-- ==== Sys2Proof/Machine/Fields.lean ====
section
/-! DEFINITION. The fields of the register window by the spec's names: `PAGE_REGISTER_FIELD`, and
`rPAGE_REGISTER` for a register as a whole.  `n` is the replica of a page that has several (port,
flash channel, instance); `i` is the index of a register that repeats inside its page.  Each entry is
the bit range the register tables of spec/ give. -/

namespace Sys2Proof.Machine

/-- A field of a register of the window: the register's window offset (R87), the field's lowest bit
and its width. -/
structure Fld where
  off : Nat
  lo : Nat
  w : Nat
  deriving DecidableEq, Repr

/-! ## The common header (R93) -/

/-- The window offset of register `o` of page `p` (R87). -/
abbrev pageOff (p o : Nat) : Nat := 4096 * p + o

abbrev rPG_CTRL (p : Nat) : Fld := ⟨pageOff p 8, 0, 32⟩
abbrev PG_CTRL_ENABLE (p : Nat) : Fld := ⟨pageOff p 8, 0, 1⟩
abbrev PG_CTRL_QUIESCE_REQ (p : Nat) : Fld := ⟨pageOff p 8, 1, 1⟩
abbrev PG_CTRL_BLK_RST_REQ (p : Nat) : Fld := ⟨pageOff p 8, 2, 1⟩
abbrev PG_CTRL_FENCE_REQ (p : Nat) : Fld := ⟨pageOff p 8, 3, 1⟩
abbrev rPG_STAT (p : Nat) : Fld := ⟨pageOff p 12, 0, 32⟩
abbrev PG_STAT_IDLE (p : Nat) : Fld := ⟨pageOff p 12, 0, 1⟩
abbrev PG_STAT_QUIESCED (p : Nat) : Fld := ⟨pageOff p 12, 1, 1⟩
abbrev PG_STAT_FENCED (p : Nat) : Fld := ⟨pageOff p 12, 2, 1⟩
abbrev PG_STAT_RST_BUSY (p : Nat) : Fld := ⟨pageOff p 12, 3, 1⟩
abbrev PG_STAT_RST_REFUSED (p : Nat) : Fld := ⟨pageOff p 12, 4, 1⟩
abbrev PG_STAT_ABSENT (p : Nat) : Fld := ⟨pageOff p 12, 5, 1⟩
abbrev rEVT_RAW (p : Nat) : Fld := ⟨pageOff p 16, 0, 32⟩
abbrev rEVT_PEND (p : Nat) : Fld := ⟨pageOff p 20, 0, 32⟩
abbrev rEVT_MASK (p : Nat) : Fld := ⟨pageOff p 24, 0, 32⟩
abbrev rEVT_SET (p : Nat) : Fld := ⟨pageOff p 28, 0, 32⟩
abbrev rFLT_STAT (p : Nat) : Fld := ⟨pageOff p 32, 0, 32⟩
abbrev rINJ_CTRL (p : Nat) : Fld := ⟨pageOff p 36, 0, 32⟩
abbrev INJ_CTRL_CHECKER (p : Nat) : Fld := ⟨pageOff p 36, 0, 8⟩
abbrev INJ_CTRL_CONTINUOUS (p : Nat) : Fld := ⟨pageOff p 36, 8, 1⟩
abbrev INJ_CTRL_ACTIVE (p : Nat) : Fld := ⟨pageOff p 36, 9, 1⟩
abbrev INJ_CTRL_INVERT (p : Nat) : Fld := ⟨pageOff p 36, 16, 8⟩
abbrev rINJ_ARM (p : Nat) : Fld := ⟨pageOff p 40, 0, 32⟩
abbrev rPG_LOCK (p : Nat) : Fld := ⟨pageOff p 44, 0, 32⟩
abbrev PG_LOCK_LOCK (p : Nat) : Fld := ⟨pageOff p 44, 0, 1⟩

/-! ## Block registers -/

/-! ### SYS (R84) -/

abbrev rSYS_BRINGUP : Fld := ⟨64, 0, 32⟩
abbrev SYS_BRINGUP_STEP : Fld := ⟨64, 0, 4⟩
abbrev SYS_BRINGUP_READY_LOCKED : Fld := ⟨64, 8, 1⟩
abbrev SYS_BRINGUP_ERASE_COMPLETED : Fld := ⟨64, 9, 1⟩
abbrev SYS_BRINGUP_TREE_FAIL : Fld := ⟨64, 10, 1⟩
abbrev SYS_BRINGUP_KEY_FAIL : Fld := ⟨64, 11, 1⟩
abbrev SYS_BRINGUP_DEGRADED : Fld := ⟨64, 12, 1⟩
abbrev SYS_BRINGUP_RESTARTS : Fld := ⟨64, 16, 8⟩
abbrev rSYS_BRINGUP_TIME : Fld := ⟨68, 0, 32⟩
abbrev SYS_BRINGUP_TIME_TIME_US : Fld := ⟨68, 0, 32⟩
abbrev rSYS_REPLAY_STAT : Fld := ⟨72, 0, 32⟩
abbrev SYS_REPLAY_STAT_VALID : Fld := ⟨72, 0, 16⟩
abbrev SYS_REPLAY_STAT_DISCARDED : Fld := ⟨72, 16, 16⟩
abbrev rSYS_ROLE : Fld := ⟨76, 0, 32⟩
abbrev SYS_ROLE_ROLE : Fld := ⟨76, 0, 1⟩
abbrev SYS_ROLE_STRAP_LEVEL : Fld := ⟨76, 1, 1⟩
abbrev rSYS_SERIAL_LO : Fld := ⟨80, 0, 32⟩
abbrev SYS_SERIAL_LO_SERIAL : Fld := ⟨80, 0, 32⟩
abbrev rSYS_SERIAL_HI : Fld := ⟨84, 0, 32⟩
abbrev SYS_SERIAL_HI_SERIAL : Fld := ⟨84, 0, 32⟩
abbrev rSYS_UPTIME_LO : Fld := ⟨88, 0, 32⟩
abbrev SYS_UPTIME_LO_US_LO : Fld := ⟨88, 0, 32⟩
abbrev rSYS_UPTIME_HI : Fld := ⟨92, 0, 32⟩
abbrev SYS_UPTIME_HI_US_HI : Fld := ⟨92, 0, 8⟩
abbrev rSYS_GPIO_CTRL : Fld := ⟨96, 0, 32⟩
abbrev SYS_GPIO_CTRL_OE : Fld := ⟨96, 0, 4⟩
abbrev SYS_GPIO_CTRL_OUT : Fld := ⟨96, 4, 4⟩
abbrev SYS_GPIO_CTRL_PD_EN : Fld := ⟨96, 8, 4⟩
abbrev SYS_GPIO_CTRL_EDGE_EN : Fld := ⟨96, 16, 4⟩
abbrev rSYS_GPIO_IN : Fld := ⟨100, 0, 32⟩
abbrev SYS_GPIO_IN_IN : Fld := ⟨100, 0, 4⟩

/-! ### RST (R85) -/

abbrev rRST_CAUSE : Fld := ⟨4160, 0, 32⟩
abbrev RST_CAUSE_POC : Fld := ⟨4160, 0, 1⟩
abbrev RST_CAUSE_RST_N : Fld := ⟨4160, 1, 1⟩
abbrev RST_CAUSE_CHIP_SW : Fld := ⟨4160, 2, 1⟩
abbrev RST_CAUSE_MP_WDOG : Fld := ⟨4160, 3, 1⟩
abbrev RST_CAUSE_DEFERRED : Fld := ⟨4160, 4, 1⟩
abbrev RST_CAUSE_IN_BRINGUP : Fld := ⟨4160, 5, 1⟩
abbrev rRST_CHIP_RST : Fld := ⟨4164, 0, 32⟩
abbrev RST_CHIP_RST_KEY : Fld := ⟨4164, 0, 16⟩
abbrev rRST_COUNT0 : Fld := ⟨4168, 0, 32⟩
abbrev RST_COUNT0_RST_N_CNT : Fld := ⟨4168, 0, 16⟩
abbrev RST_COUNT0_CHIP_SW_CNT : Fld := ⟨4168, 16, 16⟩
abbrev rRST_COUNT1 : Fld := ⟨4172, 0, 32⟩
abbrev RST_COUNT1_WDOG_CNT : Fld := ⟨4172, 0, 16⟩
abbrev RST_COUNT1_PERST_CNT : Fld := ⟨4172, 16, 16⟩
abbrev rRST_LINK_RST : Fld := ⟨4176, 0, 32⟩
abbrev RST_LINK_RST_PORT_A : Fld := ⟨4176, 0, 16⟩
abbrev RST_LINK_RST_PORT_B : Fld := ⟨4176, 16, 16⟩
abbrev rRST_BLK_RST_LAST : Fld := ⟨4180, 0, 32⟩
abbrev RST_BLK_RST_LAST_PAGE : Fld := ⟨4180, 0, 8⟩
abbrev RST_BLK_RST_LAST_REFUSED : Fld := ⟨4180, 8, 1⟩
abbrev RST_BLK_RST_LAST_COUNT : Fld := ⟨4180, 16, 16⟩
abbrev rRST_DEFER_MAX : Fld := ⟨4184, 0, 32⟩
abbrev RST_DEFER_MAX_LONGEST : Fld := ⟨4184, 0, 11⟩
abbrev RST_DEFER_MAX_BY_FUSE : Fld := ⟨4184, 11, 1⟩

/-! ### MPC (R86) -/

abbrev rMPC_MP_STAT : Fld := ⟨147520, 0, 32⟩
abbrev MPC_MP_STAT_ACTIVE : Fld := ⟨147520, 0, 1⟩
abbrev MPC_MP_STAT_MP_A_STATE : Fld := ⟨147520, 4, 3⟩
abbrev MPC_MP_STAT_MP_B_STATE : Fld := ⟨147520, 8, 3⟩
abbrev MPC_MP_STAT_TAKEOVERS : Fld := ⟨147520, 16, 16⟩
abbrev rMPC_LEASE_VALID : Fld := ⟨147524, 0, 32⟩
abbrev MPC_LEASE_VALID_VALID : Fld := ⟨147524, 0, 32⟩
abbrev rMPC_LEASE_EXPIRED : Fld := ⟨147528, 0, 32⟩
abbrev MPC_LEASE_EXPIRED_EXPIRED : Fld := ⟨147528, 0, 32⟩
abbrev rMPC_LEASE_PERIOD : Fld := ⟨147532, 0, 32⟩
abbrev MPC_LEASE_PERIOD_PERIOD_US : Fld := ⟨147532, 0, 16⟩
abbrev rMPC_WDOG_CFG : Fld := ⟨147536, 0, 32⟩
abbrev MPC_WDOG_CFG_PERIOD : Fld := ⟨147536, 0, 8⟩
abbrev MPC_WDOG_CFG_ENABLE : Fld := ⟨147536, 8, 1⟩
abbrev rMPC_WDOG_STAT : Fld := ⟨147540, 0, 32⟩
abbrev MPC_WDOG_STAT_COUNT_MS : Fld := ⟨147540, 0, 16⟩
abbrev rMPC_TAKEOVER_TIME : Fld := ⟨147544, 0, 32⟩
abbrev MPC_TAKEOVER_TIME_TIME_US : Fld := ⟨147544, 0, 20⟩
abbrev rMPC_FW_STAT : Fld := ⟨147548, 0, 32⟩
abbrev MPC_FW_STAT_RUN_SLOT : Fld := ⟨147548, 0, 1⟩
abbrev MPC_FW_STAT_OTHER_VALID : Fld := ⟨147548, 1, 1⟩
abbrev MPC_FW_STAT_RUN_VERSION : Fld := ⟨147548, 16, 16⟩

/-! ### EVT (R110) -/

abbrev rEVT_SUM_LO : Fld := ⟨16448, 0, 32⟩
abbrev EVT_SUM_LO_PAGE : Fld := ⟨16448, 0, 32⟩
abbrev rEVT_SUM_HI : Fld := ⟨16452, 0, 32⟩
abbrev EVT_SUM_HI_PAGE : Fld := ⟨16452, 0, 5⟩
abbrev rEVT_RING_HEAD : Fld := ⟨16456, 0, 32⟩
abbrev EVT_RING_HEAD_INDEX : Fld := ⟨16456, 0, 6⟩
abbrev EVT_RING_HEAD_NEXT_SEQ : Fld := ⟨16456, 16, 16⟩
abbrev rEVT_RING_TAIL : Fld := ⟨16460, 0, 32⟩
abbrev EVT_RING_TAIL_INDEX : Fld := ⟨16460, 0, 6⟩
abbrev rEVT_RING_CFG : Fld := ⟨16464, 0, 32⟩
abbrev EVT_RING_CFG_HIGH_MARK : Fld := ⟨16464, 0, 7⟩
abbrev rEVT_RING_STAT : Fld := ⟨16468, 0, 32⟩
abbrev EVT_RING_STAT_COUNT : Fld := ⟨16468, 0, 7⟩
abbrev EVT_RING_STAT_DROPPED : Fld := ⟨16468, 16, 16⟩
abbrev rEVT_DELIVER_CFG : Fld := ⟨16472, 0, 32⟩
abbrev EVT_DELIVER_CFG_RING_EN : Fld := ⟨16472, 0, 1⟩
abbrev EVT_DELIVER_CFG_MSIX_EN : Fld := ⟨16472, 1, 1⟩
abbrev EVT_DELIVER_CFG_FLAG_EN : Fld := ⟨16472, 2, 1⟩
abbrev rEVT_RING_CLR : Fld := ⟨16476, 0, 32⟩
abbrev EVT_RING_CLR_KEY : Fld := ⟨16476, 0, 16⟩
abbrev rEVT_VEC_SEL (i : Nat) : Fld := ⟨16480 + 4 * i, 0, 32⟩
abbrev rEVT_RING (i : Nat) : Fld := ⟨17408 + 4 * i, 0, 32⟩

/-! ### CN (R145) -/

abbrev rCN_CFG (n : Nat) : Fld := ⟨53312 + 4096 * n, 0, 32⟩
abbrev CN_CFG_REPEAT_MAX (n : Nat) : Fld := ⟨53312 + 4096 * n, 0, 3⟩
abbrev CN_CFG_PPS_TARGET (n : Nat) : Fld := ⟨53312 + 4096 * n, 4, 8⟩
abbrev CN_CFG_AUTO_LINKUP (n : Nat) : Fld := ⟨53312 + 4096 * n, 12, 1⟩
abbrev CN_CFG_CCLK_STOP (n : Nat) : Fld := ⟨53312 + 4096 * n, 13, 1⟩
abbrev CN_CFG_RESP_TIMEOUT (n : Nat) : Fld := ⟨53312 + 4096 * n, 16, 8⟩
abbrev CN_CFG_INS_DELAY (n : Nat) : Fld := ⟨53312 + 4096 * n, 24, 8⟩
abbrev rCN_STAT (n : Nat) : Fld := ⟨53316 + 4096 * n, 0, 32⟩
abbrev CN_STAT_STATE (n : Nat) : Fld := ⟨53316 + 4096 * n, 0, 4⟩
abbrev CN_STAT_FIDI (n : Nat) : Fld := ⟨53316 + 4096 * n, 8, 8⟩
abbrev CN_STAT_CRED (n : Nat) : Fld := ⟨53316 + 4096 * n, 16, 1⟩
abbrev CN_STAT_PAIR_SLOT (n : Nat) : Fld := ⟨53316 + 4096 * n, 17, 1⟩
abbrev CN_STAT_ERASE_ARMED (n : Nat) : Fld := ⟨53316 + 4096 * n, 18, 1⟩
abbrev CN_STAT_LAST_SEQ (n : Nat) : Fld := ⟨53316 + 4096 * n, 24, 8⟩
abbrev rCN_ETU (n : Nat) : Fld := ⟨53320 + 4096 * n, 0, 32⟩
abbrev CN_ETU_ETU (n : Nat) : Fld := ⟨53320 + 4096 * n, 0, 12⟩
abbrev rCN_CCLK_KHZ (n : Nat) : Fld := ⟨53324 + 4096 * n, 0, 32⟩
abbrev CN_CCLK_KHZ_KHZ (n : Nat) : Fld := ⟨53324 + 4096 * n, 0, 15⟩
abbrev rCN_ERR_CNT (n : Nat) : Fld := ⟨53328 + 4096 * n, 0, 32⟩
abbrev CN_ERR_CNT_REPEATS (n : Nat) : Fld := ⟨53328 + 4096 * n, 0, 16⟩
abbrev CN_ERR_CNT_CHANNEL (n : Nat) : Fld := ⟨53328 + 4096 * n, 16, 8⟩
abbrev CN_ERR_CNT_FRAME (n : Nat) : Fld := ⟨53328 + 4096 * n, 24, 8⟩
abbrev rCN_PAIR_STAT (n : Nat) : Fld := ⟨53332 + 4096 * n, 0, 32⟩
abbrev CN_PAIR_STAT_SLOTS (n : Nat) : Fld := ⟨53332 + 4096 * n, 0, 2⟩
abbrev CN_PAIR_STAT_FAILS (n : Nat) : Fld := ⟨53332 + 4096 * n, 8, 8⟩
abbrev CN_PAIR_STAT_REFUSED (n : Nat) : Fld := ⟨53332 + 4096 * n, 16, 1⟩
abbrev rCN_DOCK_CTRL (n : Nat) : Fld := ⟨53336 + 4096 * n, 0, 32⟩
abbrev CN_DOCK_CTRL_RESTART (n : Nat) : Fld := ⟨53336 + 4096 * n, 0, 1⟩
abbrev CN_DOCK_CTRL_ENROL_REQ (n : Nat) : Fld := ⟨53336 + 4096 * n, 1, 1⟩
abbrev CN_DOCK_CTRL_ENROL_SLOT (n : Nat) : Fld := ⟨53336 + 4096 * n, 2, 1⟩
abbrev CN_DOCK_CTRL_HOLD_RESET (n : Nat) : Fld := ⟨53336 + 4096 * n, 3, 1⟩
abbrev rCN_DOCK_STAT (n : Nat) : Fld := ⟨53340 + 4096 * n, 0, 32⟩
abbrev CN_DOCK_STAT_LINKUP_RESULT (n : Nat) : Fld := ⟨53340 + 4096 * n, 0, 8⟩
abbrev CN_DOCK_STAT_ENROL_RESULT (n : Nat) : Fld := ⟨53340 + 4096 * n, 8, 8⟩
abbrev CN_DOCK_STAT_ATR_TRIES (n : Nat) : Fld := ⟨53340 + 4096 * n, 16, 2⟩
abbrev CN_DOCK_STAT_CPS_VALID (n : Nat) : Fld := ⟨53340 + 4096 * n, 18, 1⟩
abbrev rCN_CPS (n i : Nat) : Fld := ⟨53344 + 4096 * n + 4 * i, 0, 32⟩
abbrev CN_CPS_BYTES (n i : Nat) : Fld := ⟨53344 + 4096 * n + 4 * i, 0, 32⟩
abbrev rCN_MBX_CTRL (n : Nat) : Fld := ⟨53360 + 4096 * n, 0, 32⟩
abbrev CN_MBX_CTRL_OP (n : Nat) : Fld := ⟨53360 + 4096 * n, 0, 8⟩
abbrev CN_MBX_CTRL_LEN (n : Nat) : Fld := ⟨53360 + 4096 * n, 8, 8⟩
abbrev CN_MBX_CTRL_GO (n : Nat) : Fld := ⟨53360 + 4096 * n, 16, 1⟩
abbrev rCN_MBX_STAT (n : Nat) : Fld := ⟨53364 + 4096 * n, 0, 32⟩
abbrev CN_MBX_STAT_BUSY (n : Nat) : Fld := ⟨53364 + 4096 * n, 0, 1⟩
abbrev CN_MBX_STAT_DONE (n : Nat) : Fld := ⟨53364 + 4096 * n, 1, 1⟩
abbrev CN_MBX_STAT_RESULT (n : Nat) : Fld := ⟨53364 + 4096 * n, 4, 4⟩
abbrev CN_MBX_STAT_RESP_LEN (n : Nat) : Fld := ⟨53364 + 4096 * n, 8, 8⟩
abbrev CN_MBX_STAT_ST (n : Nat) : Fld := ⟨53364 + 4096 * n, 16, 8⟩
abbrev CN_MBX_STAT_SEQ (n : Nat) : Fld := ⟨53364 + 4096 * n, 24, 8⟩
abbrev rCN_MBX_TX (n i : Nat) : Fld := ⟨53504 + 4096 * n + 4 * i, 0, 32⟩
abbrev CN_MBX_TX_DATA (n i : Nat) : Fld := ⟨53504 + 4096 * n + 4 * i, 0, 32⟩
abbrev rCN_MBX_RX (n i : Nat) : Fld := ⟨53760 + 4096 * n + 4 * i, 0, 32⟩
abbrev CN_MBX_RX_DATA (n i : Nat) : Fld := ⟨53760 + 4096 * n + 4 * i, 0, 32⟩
══════════
**Problem to work on:** Of all the entries above, output exactly the lines between the one holding "abbrev rCN_DOCK_STAT (n" and the one holding "abbrev rCN_MBX_RX (n", inclusive.

**Task response:**
abbrev rCN_DOCK_STAT (n : Nat) : Fld := ⟨53340 + 4096 * n, 0, 32⟩
abbrev CN_DOCK_STAT_LINKUP_RESULT (n : Nat) : Fld := ⟨53340 + 4096 * n, 0, 8⟩
abbrev CN_DOCK_STAT_ENROL_RESULT (n : Nat) : Fld := ⟨53340 + 4096 * n, 8, 8⟩
abbrev CN_DOCK_STAT_ATR_TRIES (n : Nat) : Fld := ⟨53340 + 4096 * n, 16, 2⟩
abbrev CN_DOCK_STAT_CPS_VALID (n : Nat) : Fld := ⟨53340 + 4096 * n, 18, 1⟩
abbrev rCN_CPS (n i : Nat) : Fld := ⟨53344 + 4096 * n + 4 * i, 0, 32⟩
abbrev CN_CPS_BYTES (n i : Nat) : Fld := ⟨53344 + 4096 * n + 4 * i, 0, 32⟩
abbrev rCN_MBX_CTRL (n : Nat) : Fld := ⟨53360 + 4096 * n, 0, 32⟩
abbrev CN_MBX_CTRL_OP (n : Nat) : Fld := ⟨53360 + 4096 * n, 0, 8⟩
abbrev CN_MBX_CTRL_LEN (n : Nat) : Fld := ⟨53360 + 4096 * n, 8, 8⟩
abbrev CN_MBX_CTRL_GO (n : Nat) : Fld := ⟨53360 + 4096 * n, 16, 1⟩
abbrev rCN_MBX_STAT (n : Nat) : Fld := ⟨53364 + 4096 * n, 0, 32⟩
abbrev CN_MBX_STAT_BUSY (n : Nat) : Fld := ⟨53364 + 4096 * n, 0, 1⟩
abbrev CN_MBX_STAT_DONE (n : Nat) : Fld := ⟨53364 + 4096 * n, 1, 1⟩
abbrev CN_MBX_STAT_RESULT (n : Nat) : Fld := ⟨53364 + 4096 * n, 4, 4⟩
abbrev CN_MBX_STAT_RESP_LEN (n : Nat) : Fld := ⟨53364 + 4096 * n, 8, 8⟩
abbrev CN_MBX_STAT_ST (n : Nat) : Fld := ⟨53364 + 4096 * n, 16, 8⟩
abbrev CN_MBX_STAT_SEQ (n : Nat) : Fld := ⟨53364 + 4096 * n, 24, 8⟩
abbrev rCN_MBX_TX (n i : Nat) : Fld := ⟨53504 + 4096 * n + 4 * i, 0, 32⟩
abbrev CN_MBX_TX_DATA (n i : Nat) : Fld := ⟨53504 + 4096 * n + 4 * i, 0, 32⟩
abbrev rCN_MBX_RX (n i : Nat) : Fld := ⟨53760 + 4096 * n + 4 * i, 0, 32⟩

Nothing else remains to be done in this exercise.